In the domain of AI safety, I became more convinced of the importance of aligning recommender systems to human values (also mentioned in the post), if they pose larger risk than commonly assumed, and provide a good ground for experimentation on alignment techniques. Whether aligning recommender systems is more important than aligning large language models seems like an important crux here: Are the short-term/long-term risks higher for recommender systems (i.e. reinforcement learners) larger than the risks from large language models? Which route appears more fruitful when trying to align more generally capable systems? As far as I can see, the alignment community is more interested in attempts to align large language models, compared to recommender systems, probably due to recent progress in that area and because it’s easier to test alignment in language models (?).

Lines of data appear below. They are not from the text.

-- ==== Sys2Proof/Machine/EthOps.lean ====
section
/-! DEFINITION. Ethernet ports: states, holds, wake times, counters, flow control, the receive checks, transmission and
MACsec, with the checks, effects and reads of ETH objects (Ethernet Ports). -/

namespace Sys2Proof.Machine

def State.setEthPort (s : State) (e : Nat) (x : EthPort) : State :=
  { s with eth := { s.eth with ports := mput EthPort.reset s.eth.ports e x } }
def State.modEth (s : State) (e : Nat) (f : EthPort → EthPort) : State := s.setEthPort e (f (ethPort s e))

/-- Count on counter k of a port, and on its accumulation (R350). -/
def ethRc (e k : Nat) : Nat := ethAddr e (0x400 + 2 * k)
def ethAcc (e k : Nat) : Nat := ethAddr e (0x800 + 2 * k)
def State.bumpEth (s : State) (e k n : Nat) : State := (s.bump (ethRc e k) n).bump (ethAcc e k) n

def pEth (e : Nat) : Nat := put 62 2 e
def ethCode : EthState → Nat
  | .down => 0 | .an => 1 | .train => 2 | .linkWait => 3 | .up => 4 | .loop => 5

def State.kr4 (s : State) : Bool := s.cfgB (addrOf 0x50 0) 0
/-- The port exists under the lane grouping (R329). -/
def State.ethExists (s : State) (e : Nat) : Bool := e = 0 || !s.kr4
def State.ethCfgB (s : State) (e i : Nat) : Bool := s.cfgB (ethAddr e 0) i

/-! ## Frames in transmission -/

/-- The frame in transmission has left (RFC-sized counts of Table ETH-5); in a loop it returns to the receiver (R347).
[DESIGN CHOICE, safe: log 88] -/
def State.txDone (s : State) (e : Nat) : State :=
  match (ethPort s e).txFrame with
  | none => s
  | some d =>
    let s := s.modEth e fun x => { x with txFrame := none, returned := if x.state = .loop then x.returned ++ [d] else x.returned }
    let s := (s.bumpEth e 18 1).bumpEth e 19 (maxN 64 (d.length + 4))
    s.emit (.ethernet (BitVec.ofNat 2 e) d)

/-- The port leaves UP: whether the frame in transmission was still on the line is the moment's, a free value (R333).
[DESIGN CHOICE, safe: log 88] -/
def State.txCut (s : State) (e : Nat) : State :=
  if (ethPort s e).txFrame.isNone then s
  else
    let (f, s) := s.fresh
    if f % 2 = 0 then s.txDone e else (s.modEth e fun x => { x with txFrame := none }).bumpEth e 23 1

/-! ## Wake times (R343) -/

/-- The resolved wake times of a port. -/
def State.wakeTimes (s : State) (e : Nat) : BitVec 16 × BitVec 16 :=
  let x := ethPort s e
  let least := Config.eeeMinTw x.rateActive.toNat
  let orLeast (v : Nat) : BitVec 16 := if v = 0 then least else BitVec.ofNat 16 v
  let rx := orLeast (s.cfgF (ethAddr e 6) 16 16)
  let tx := if s.cfgB (ethAddr e 6) 1 then (if least < x.partnerTw then x.partnerTw else least)
    else orLeast (s.cfgF (ethAddr e 7) 0 16)
  (tx, rx)

/-- Resolve the wake times, reporting a change. -/
def State.eeeResolve (s : State) (e : Nat) : State :=
  let x := ethPort s e
  let (tx, rx) := s.wakeTimes e
  if x.txTw = tx && x.rxTw = rx then s
  else (s.modEth e fun x => { x with txTw := tx, rxTw := rx }).raise 0x0904 (pEth e + put 32 16 tx.toNat + s.tickLow)

/-! ## States (Table ETH-2) -/

/-- A change of holds: credits and tags are brought up to the moment around it. -/
def State.holdChange (s : State) (e : Nat) (f : EthPort → EthPort) : State :=
  let (now, s) := s.instant
  s.nodeTouch (8704 + e) now |>.modEth e f |>.requalify (8704 + e) now

/-- Enter a port state. `cause` is the ETH_LINK_DOWN cause of an exit from UP. -/
def State.setEth (s : State) (e : Nat) (t : EthState) (cause : Nat) : State :=
  let old : EthState := (ethPort s e).state
  if old = t then s
  else
    let s := if old = .up then s.txCut e else s.txDone e
    let s := s.modEth e fun x => { x with state := t }
    let quiet (x : EthPort) : EthPort :=
      { x with paused := false, pfcHeld := 0, lpiTx := false, lpiRx := false, xoffSent := false, lldpDue := false }
    let s := if old = .up then s.holdChange e quiet else s.modEth e fun x => { x with returned := [], xoffSent := false }
    let s := s.raise 0x0901 (pEth e + put 57 3 (ethCode t) + put 54 3 (ethCode old) + s.tickLow)
    let s := if t = .up then
        let x := ethPort s e
        (s.raise 0x0902 (pEth e + put 48 2 x.rateActive.toNat + put 46 2 x.fecActive.toNat + s.tickLow)).eeeResolve e
      else s
    s.raiseIf (old = .up && t ≠ .loop) 0x0903 (pEth e + put 48 2 cause + s.tickLow)

/-- Where a port goes from DOWN, from a failed LINK_WAIT and from a lost link. -/
def State.ethStart (s : State) (e : Nat) : EthState := if s.ethCfgB e 4 then .an else .train

/-- The conditions that let a port leave DOWN. -/
def State.ethMayRun (s : State) (e : Nat) : Bool := s.ethCfgB e 0 && !s.ethCfgB e 6 && s.domOn 10 && s.ethExists e &&
  !s.fault.clockPorts.getLsbD e

/-- The reset of one port exposes its group, and flushes the streams of that port (R26, Table TICK-5). -/
def State.exposePort (s : State) (e : Nat) : State := s.exposeStream 5 fun k => k % 4 = e

/-- Leave a loop, reporting it. -/
def State.ethUnloop (s : State) (e : Nat) : State :=
  if (ethPort s e).loopKind = 0 then s
  else ((s.modEth e fun x => { x with loopKind := 0 }).raise 0x0907 (pEth e + s.tickLow)).exposePort e

/-- The rate and FEC that a port's configuration gives (R329 to R331). -/
def State.ethRates (s : State) (e : Nat) : State :=
  let rate : BitVec 2 := if s.kr4 then 2 else if s.ethCfgB e 1 then 1 else 0
  s.modEth e fun x => { x with rateActive := rate, fecActive := BitVec.ofNat 2 (s.cfgF (ethAddr e 0) 2 2) }

/-- Bring a port's state up to date with its conditions; `cause` is the reason where it goes DOWN. -/
def State.ethSettle (s : State) (e cause : Nat) : State :=
  if s.ethMayRun e then
    if (ethPort s e).state = .down then (s.ethRates e).setEth e (s.ethStart e) 0 else s
  else (s.setEth e .down cause).ethUnloop e

/-- The transmit stream of a port runs: in UP, and in a loop (Table ETH-2, R347). [DEDUCED, unsafe: log 150] -/
def State.ethSends (s : State) (e : Nat) : Bool := (ethPort s e).state = .up || (ethPort s e).state = .loop

/-- FEC_CORRECTED and FEC_UNCORRECTED of a port whose FEC runs: how many codewords since the tick before is the line's, a free
value (Table ETH-5). [DESIGN CHOICE, safe: log 137] -/
def State.fecTick (s : State) (e : Nat) : State :=
  if !s.ethSends e || (ethPort s e).fecActive = 0 then s
  else
    let (a, s) := s.fresh
    let (b, s) := s.fresh
    (s.bumpEth e 26 a).bumpEth e 27 b

/-- Pass through DOWN and start again (R332, R333). -/
def State.ethRestartPort (s : State) (e : Nat) : State := ((s.setEth e .down 1).ethUnloop e).ethSettle e 1

/-! ## Flow control (R339, R340) -/

/-- Pad a frame to 64 bytes with its FCS (R335). -/
def padded (b : List Byte) : List Byte := b ++ List.replicate (60 - b.length) 0

/-- A MAC control frame of 64 bytes with its FCS: opcode and parameters after the addresses. -/
def controlFrame (params : List Byte) : List Byte :=
  padded ([0x01, 0x80, 0xC2, 0, 0, 0x01, 0, 0, 0, 0, 0, 0, 0x88, 0x08] ++ params)

def be16 (v : BitVec 16) : List Byte := [v.extractLsb' 8 8, v.extractLsb' 0 8]

/-- [DEDUCED, unsafe: log 86] -/
def pauseFrame (quanta : BitVec 16) : List Byte := controlFrame ([0, 1] ++ be16 quanta)

/-- [DEDUCED, unsafe: log 86] -/
def pfcFrame (vec : Byte) (quanta : List (BitVec 16)) : List Byte :=
  controlFrame ([1, 1, 0, vec] ++ ((List.range 8).flatMap fun p => be16 (quanta.getD p 0)))

/-- Bytes that wait for a first pass on a port. -/
def State.ethWaiting (s : State) (e : Nat) : Nat :=
  sumN ((s.cls.ingress.filter fun p => p.kind = 3 && p.index.toNat = e).map fun p => p.bytes.length)

/-- Send a PAUSE or PFC frame with some quanta, as FC_MODE selects, after the frame in transmission (R340); in a loop it returns
(R347). -/
def State.sendPause (s : State) (e quanta : Nat) : State :=
  let mode := s.cfgF (ethAddr e 4) 0 2
  let mask := if mode = 2 then s.cfgF (ethAddr e 4) 11 8 else 0
  let q := BitVec.ofNat 16 quanta
  let frame := if mode = 2 then pfcFrame (BitVec.ofNat 8 mask) (List.replicate 8 q) else pauseFrame q
  let back (x : EthPort) : EthPort := { x with lpiTx := false, returned := if x.state = .loop then x.returned ++ [frame] else x.returned }
  let s := (s.txDone e).modEth e back
  (s.bumpEth e (if mode = 2 then 21 else 20) 1).emit (.control (BitVec.ofNat 2 e) (BitVec.ofNat 8 mask) (BitVec.ofNat 16 quanta))

/-- XOFF and XON, as the waiting bytes cross their thresholds; a port that sends neither has none outstanding (R340).
[DEDUCED, unsafe: log 72] -/
def State.fcCheck (s : State) (e : Nat) : State :=
  let mode := s.cfgF (ethAddr e 4) 0 2
  let s := if s.cfgB (ethAddr e 4) 2 && mode ≠ 0 then s else s.modEth e fun x => { x with xoffSent := false }
  let w := s.ethWaiting e
  let on := s.ethSends e && s.cfgB (ethAddr e 4) 2 && mode ≠ 0
  let xoff := 1024 * s.cfgF (ethAddr e 5) 16 8
  let xon := 1024 * s.cfgF (ethAddr e 5) 24 8
  if !on then s
  else if !(ethPort s e).xoffSent && w ≥ xoff then
    (s.modEth e fun x => { x with xoffSent := true }).sendPause e (s.cfgF (ethAddr e 5) 0 16)
  else if (ethPort s e).xoffSent && w < xon then (s.modEth e fun x => { x with xoffSent := false }).sendPause e 0
  else s

/-- Act on a PAUSE frame (R338, R339). -/
def State.pauseIn (s : State) (e : Nat) (quanta : BitVec 16) : State :=
  let s := s.bumpEth e 9 1
  if s.cfgF (ethAddr e 4) 0 2 = 1 && (ethPort s e).state = .up then s.holdChange e fun x => { x with paused := quanta ≠ 0 } else s

/-- The priorities held after a PFC frame. -/
def pfcAfter (held : BitVec 8) (vec honoured : Nat) (quanta : List (BitVec 16)) : BitVec 8 :=
  (List.range 8).foldl (fun h p =>
    if vec.testBit p && honoured.testBit p then withBit h p ((quanta.getD p 0) ≠ 0) else h) held

/-- Act on a PFC frame. -/
def State.pfcIn (s : State) (e : Nat) (vec : Byte) (quanta : List (BitVec 16)) : State :=
  let s := s.bumpEth e 10 1
  let honoured := s.cfgF (ethAddr e 4) 3 8
  if s.cfgF (ethAddr e 4) 0 2 = 2 && (ethPort s e).state = .up then
    s.holdChange e fun x => { x with pfcHeld := pfcAfter x.pfcHeld vec.toNat honoured quanta }
  else s
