/-- A bank becomes preferred; the record is written first (R464). [DEDUCED, unsafe: log 77] -/
def State.prefer (s : State) (b : Bool) : State :=
  let s := { s with mram := { s.mram with prefBank := some b } }
  let (f, s) := s.fresh
  { s.mramWrite 2 (f % 1024) with fw := { s.fw with pref := b } }

/-- The new image comes into service: RUNNING and preferred; the previous becomes INSTALLED (R474). An update of its bank is
over, for the running image stays untouched. [DEDUCED, unsafe: log 122] -/
def State.imageInService (s : State) (b : Bool) : State :=
  let s := s.setBank (!b) { s.bank (!b) with st := if (s.bank (!b)).st = .running then .installed else (s.bank (!b)).st }
  let s := s.setBank b { s.bank b with st := .running }
  let done := s.fw.open_.any fun u => u.1 = b
  let key := (s.bank b).lastVerify.extractLsb' 8 2
  { s with fw := { s.fw with runningBank := b, fallback := false, keyIndex := key, digest := some ((s.bank b).digest key)
                             open_ := if done then none else s.fw.open_ } }.prefer b

/-! ## Writes and reads -/

def checkPwr (s : State) (f : Found) (v : Word) : Nat :=
  let ok (b : Bool) : Nat := if b then 0 else 5
  match f.obj with
  | .pwrResetCtl => ok (v = 0x4B505253)
  | .pwrDomCtl => ok (!bit v 0 || (s.dom (1 + f.ix.getD 0 0)).st = .failed)
  | _ => 0

/-- Effects of PWR writes; the reset that PWR_RESET_CTL asks for follows the reply (R463). -/
def applyPwr (s : State) (f : Found) (v : Word) : State :=
  match f.obj with
  | .pwrCause => s.modPower fun p => { p with history := p.history &&& ~~~BitVec.ofNat 6 (fld v 8 6) }
  | .pwrDomCtl => if bit v 0 then s.domRetry (1 + f.ix.getD 0 0) else s
  | _ => s

def readPwr (s : State) (f : Found) : Option Word :=
  let i := f.ix.getD 0 0
  match f.obj with
  | .pwrCause => some (BitVec.ofNat 32 (put 0 3 s.power.cause.toNat + put 3 3 s.power.wakeSrc.toNat + put 6 2 s.power.safeCause.toNat +
      put 8 6 s.power.history.toNat))
  | .pwrResetCtl | .pwrDomCtl => some 0
  | .pwrDomStatus =>
    let x := s.dom i
    let child := (childrenOf i).any fun k => (s.dom k).st ≠ .off
    some (BitVec.ofNat 32 (if i = 0 then put 0 3 2 + put 12 1 (b2n child) + put 14 4 14 + put 18 4 14
      else put 0 3 (domCode x.st) + put 3 9 x.votes.toNat + put 12 1 (b2n child) + put 13 1 (b2n x.isolated) +
        put 14 4 x.lastRefuser.toNat + put 18 4 x.lastAborter.toNat))
  | .fwBoot => some (BitVec.ofNat 32 (put 0 1 (b2n s.fw.runningBank) + put 1 1 (b2n s.fw.pref) + put 2 1 (b2n s.fw.fallback) +
      put 3 2 s.fw.keyIndex.toNat + put 5 1 (b2n (s.phase = .recovery)) + put 6 2 s.fw.failedMark.toNat))
  | .fwUpdate =>
    some (match s.fw.open_ with
      | none => 0
      | some (b, n) => if i = 0 then BitVec.ofNat 32 (1 + 2 * b2n b) else n.setWidth 32)
  | .fwBank =>
    let b := s.bank (i = 1)
    some (match f.ix.getD 1 0 with
      | 0 => BitVec.ofNat 32 (bankCode b.st)
      | 1 => b.version
      | 2 => b.length.setWidth 32
      | _ => b.lastVerify.setWidth 32)
  | _ => none
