/-- BUSY from what was accepted earlier and is still pending (R63, R129, R228, R260, R439). [DEDUCED, unsafe: log 33] -/
def State.pendingBusy (s : State) (p : Pkt) : Bool :=
  let held (f : Pkt → Bool) : Bool := s.waiting.any f
  let same (q : Pkt) : Bool := q.param % 512 = p.param % 512
  let own : Bool := match p.code with
    | 0x10 => s.commitPending
    | 0x11 => s.hatchBusy p.param
    | 0x12 => s.profilePending (8 * fld p.r.param 0 9 + 4 * fld p.r.param 12 1 + fld p.r.param 14 2)
    | 0x20 | 0x21 | 0x22 => held fun q => (q.code = 0x20 || q.code = 0x21 || q.code = 0x22) && same q
    | _ => false
  own || (s.fault.handover.isSome && (handoverRefused p.code || p.blows))

/-- The checks of acceptance that an at-tick command meets only once (R61); `ahead` counts at-tick members before it. -/
def State.tickCheck (s : State) (ahead : Nat) (p : Pkt) : Nat :=
  if !p.atTick then 0
  else
    let d := p.target.toNat
    let now := s.tick.number.toNat
    seniorOf [if d < now + 2 then 6 else 0, okIf (d ≤ now + 8000000), if s.atTickPending + ahead ≥ 1024 then 9 else 0]

/-- What recovery accepts (R468). -/
def Pkt.inRecovery (p : Pkt) : Bool :=
  let a := p.addr
  let free (a : Nat) : Bool := a = addrOf 0x01 0 || a = addrOf 0x01 1 || a = addrOf 0x70 0 || a = addrOf 0x7E 0 || a / 2 ^ 24 = 0x7C
  match p.code with
  | 0x01 => free a
  | 0x04 => (List.range (minN p.param 1021)).all fun i => free (a + i)
  | 0x50 | 0x51 | 0x52 | 0x53 => true
  | _ => false

/-- The status of a command (R54): `base` is the state at acceptance, `s` the state that earlier members of its chain
leave (R65), `first` tells acceptance from the second check of R62. [DEDUCED, unsafe: log 25] -/
def opCheck (base s : State) (first : Bool) (ahead : Nat) (p : Pkt) : Nat :=
  if !opcodes.contains p.code then 3
  else
    seniorOf
      [ okIf (!(p.atTick && !atTickAllowed p.code) && !(p.posted && !postedAllowed p.code)),
        okIf (!(p.atTick && p.r.payload.length < 8)), okIf (!(noPayload p.code && p.body ≠ [])),
        if s.locked p then 0x0A else 0,
        if first then base.tickCheck ahead p else 0,
        if first && base.pendingBusy p then 1 else 0,
        okIf (base.phase ≠ .recovery || p.inRecovery),
        s.ownCheck p ]

/-! ## Effects -/

/-- Records for FETCH (R72). [DEDUCED, safe: log 27] -/
def State.fetch (s : State) (p : Pkt) : State × Res :=
  let t := p.r.t
  let rec_ := (s.ev.ring.zipIdx.drop (s.ev.pos.get t - s.ev.oldest).toNat).filter fun x => s.subscribed t x.1.code.toNat
  let got := rec_.take p.param
  let (a, s) := match got with
    | x :: _ => (s.ev.oldest + BitVec.ofNat 32 x.2, s)
    | [] => let (f, s) := s.fresh; (BitVec.ofNat 32 f, s)
  (s, { status := 0, addr := a, param := BitVec.ofNat 32 got.length, payload := got.flatMap fun x => recBytes x.1 })

/-- ACK (R72, R74). -/
def State.ack (s : State) (p : Pkt) : State :=
  let k := p.r.addr
  let after := s.ev.ring.drop (k + 1 - s.ev.oldest).toNat
  let count (kind : Bool) : BitVec 16 :=
    BitVec.ofNat 16 (sat 65535 (after.filter fun r => r.unmasked && isFault r.code.toNat = kind).length)
  let e := { s.ev with pos := s.ev.pos.set p.r.t (k + 1) }
  let e := if p.r.param.getLsbD 31 then { e with alarm := count true } else e
  let e := if p.r.param.getLsbD 30 then { e with attn := count false } else e
  { s with ev := e }

/-- SUBSCRIBE: the previous mask, and the new one (R72). -/
def State.subscribe (s : State) (p : Pkt) : State × Res :=
  let a := subAddr (transN p.r.t)
  (s.putCfg a (p.r.param &&& 0xFFFE), p.words [s.cfg a])

/-- A write runs; a blow goes on until its completion (R413), and a command reset awaits its reply (R463). -/
def State.runWrite (s : State) (p : Pkt) (ws : List WordIn) (r : Res) : State × Option Res :=
  let fuse := ws.find? fun x => x.addr = addrOf 0x7E 2
  let s := s.writeApply ws
  let s := if ws.any (fun x => x.addr = addrOf 0x70 2) then
      { s with cmd := { s.cmd with wait := some { what := .reset, t := p.r.t, seq := p.r.seq } } } else s
  match fuse with
  | some x => (s.modPort p.r.t fun q => { q with running := q.running ++ [{ pkt := p, work := .fuseBlow (fld (x.val &&& x.mask) 0 3) }] }, none)
  | none => (s, some r)
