-- ==== Sys2Proof/Machine/LegacyRun.lean ====
section
/-! DEFINITION. What each legacy opcode does to vONU 0, channel B, the classifier, the queues, port E0, the Stylus and the
banks, and what it reports (Legacy Mode, R485 to R492). The payload formats are those of the WM-4410 host interface, which
the manual does not restate: Config turns reported values into bytes and payloads into fields. -/

namespace Sys2Proof.Machine

/-- A legacy command's run: its answer, or none where execution goes on. -/
abbrev LRun := State → Option LAns × State

/-- OK with the values an opcode reports. -/
def okVals (op : Byte) (vals : List Nat) (s : State) : Option LAns × State :=
  (some { status := 0, payload := (Config.legacyReply op vals).take 248 }, s)

def fails (status : Nat) (s : State) : Option LAns × State := (some (.err status), s)

/-- A command's fields lie in their ranges, which the WM-4410 interface gives (R483, BAD_PARAM).
[DEDUCED, unsafe: log 113] -/
def inRange (op : Byte) (fields : List Nat) (f : LRun) : LRun := fun s =>
  if fields = [] || Config.legacyRange op fields then f s else fails 4 s

/-- The same configuration in a device at rest, all domains ON and vONU 0 created, with no flow binding: what is refused there
is refused for its value, whatever the ONU's state. [DEDUCED, unsafe: log 113] -/
def State.atRest (s : State) : State :=
  let on (d : Nat) : Nat × Dom := (d, { s.dom d with st := .on, isolated := false })
  let t := { State.reset with words := s.words, part := s.part, fuses := s.fuses, mram := s.mram }
  let t := { t with power := { t.power with doms := (List.range 12).map fun d => on (d + 1) }, cls := { t.cls with active := s.cls.active } }
  (t.dropCfg fun a => !(flowAddr 0 ≤ a && a < flowAddr 262144)).setVonu 0 { s.vonuAt 0 with life := .created }

/-- A configuration write beneath a legacy command, in the order of Table LEGACY-1: a value outside its range, a state that
forbids it, a named object that does not exist (`missing`), and a limit of Table LEGACY-3 (`full`).
[DEDUCED, unsafe: log 113] -/
def legacyWriteIn (op : Byte) (missing full : Bool) (ws : List WordIn) : LRun := fun s =>
  let v := s.atRest.writeCheck .twi ws
  if v = 5 then fails 4 s
  else if v = 4 then fails 8 s
  else if s.writeCheck .twi ws ≠ 0 then fails 7 s
  else if missing then fails 8 s
  else if full then fails 6 s
  else okVals op [] ((s.writeApply ws).finish)

/-- [DEDUCED, unsafe: log 113] -/
def legacyWrite (op : Byte) (ws : List WordIn) : LRun := legacyWriteIn op false false ws

/-! ## Counters (R488) -/

def satWord : Nat := 0xFFFFFFFF

/-- One legacy counter over the 64-bit counter at an address. -/
def State.legacyCount (s : State) (a : Nat) : Nat := sat satWord (s.ctr a - mget 0 s.leg.bases a).toNat

def clearBases : List Nat → State → State
  | [], s => s
  | a :: r, s => clearBases r (s.modLeg fun x => { x with bases := mput 0 x.bases a (s.ctr a) })

/-- The counters at some addresses; CLEAR acts after the values are taken. -/
def counters (op : Byte) (clear : Bool) (l : List Nat) : LRun := fun s =>
  okVals op (l.map s.legacyCount) (if clear then clearBases l s else s)

/-! ## System -/

/-- [DESIGN CHOICE, safe: log 115] -/
def reportFree (op : Byte) (n : Nat) : LRun := fun s =>
  let (f, s) := s.fresh
  okVals op ((List.range n).map fun i => f / 2 ^ (32 * i) % 2 ^ 32) s

/-- GET_IDENTITY: reply byte 30, counted from STATUS (R481, R482), is the identity mark (R491). -/
def lgIdentity : LRun := fun s =>
  let l := (Config.legacyReply 0x01 []).take 248
  (some { status := 0, payload := (l ++ List.replicate (27 - l.length) 0).set 26 0x4B }, s)

/-- The alarm word: bits 15 to 0 are the WM-4410's, free values; 16 GUARD_LATCHED, 17 DEVICE_FAULT (R491).
[DESIGN CHOICE, safe: log 115] -/
def State.alarmWord (s : State) : Nat × State :=
  let (f, s) := s.fresh
  (put 0 16 f + put 16 1 (b2n ((s.ch .b).tx = .latched)) + put 17 1 (b2n s.leg.deviceFault), s)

The scenarios in which AI powered memetic warfare significantly harm humanity can also be tied into research on the malicious use of AI, e.g. The Malicious Use of Artificial Intelligence: Forecasting,
Prevention, and Mitigation (Brundage et al. 2018). Policy tools from diplomacy with regard to biological, chemical and nuclear warfare could be applied to memetic and psychologcial warfare.
The text explicitely positions the dangers of persuasion tools as a risk factor, but more speculatively, they might also pose an existential risk in themselves, in two different scenarios:
If humans are very easy to manipulate by AI systems that are narrowly superhuman in the domain of h uman psychology, a scenario similar to Evolving to Extinction (Eliezer Yudkowsky, 2007) might occur: nearly everybody goes effectively insane at approximately the same time, resulting in the collapse of civilization.
Humans might become insane enough that further progress along relevant axes is halted, but not insa ne enough that civilization collapses. We get stuck oscillating around some technological level, unti l another existential catastrophe like nuclear war and resulting nuclear winter finishes us off.
On the personal side, after being fooled by people using GPT-3 to generate tweets and seeing at least one instance of observing someone asking a commenter for the MD5 hashsum of a
string to verify that the commenter was human (and the commenter failing that challenge), along with observing the increasingly negative effects of internet usage on my attention span, I decided to separate my place for sleeping & eating from the place where I use internet, with a ~10 minute commute between those two. I also decided to pay less attention to news stories/reddit/twitter, especially from sources affiliated with large governments, downloaded my favourite websites.
This post was relevant to my thoughts about alternative AI risk scenarios as well as drastic personal decisions, and I expect to give it a 1 or (more likely) a 4 in the final vote.
Thanks!
I really really didn’t mean to make or imply those predictions! That’s all much too soon, it’s only been a year! For a better sense of what my predictions were/are, see this vignette which was written half a year after Persuasion Tools and describes my “median” future.
Other than that, I agree with everything you say in this review. (And the predictions you imagine it making are reasonable, I just wouldn’t have said they’d happen within two years! I’m thinking more like five years. I’m also unsure whether it’ll ever rise to $1B in spending from a single government or whether chatbots will ever become a big deal (the best kinds of persuasion tools now, and possibly always, are non-chatbots).
Oh dear, I didn’t want to imply that those were your predictions! It was merely an exercise for myself to make the ideas in the post more concrete. I’ll revise my comment to make that clearer. Also apologies for not linking your median future vignette, that was an oversight on my part :-)
I’ll also update my review by making the predictions less conjunctive, perhaps you won’t endorse them anymore afterwards.
oh ok, thanks! Sorry if I misinterpreted you.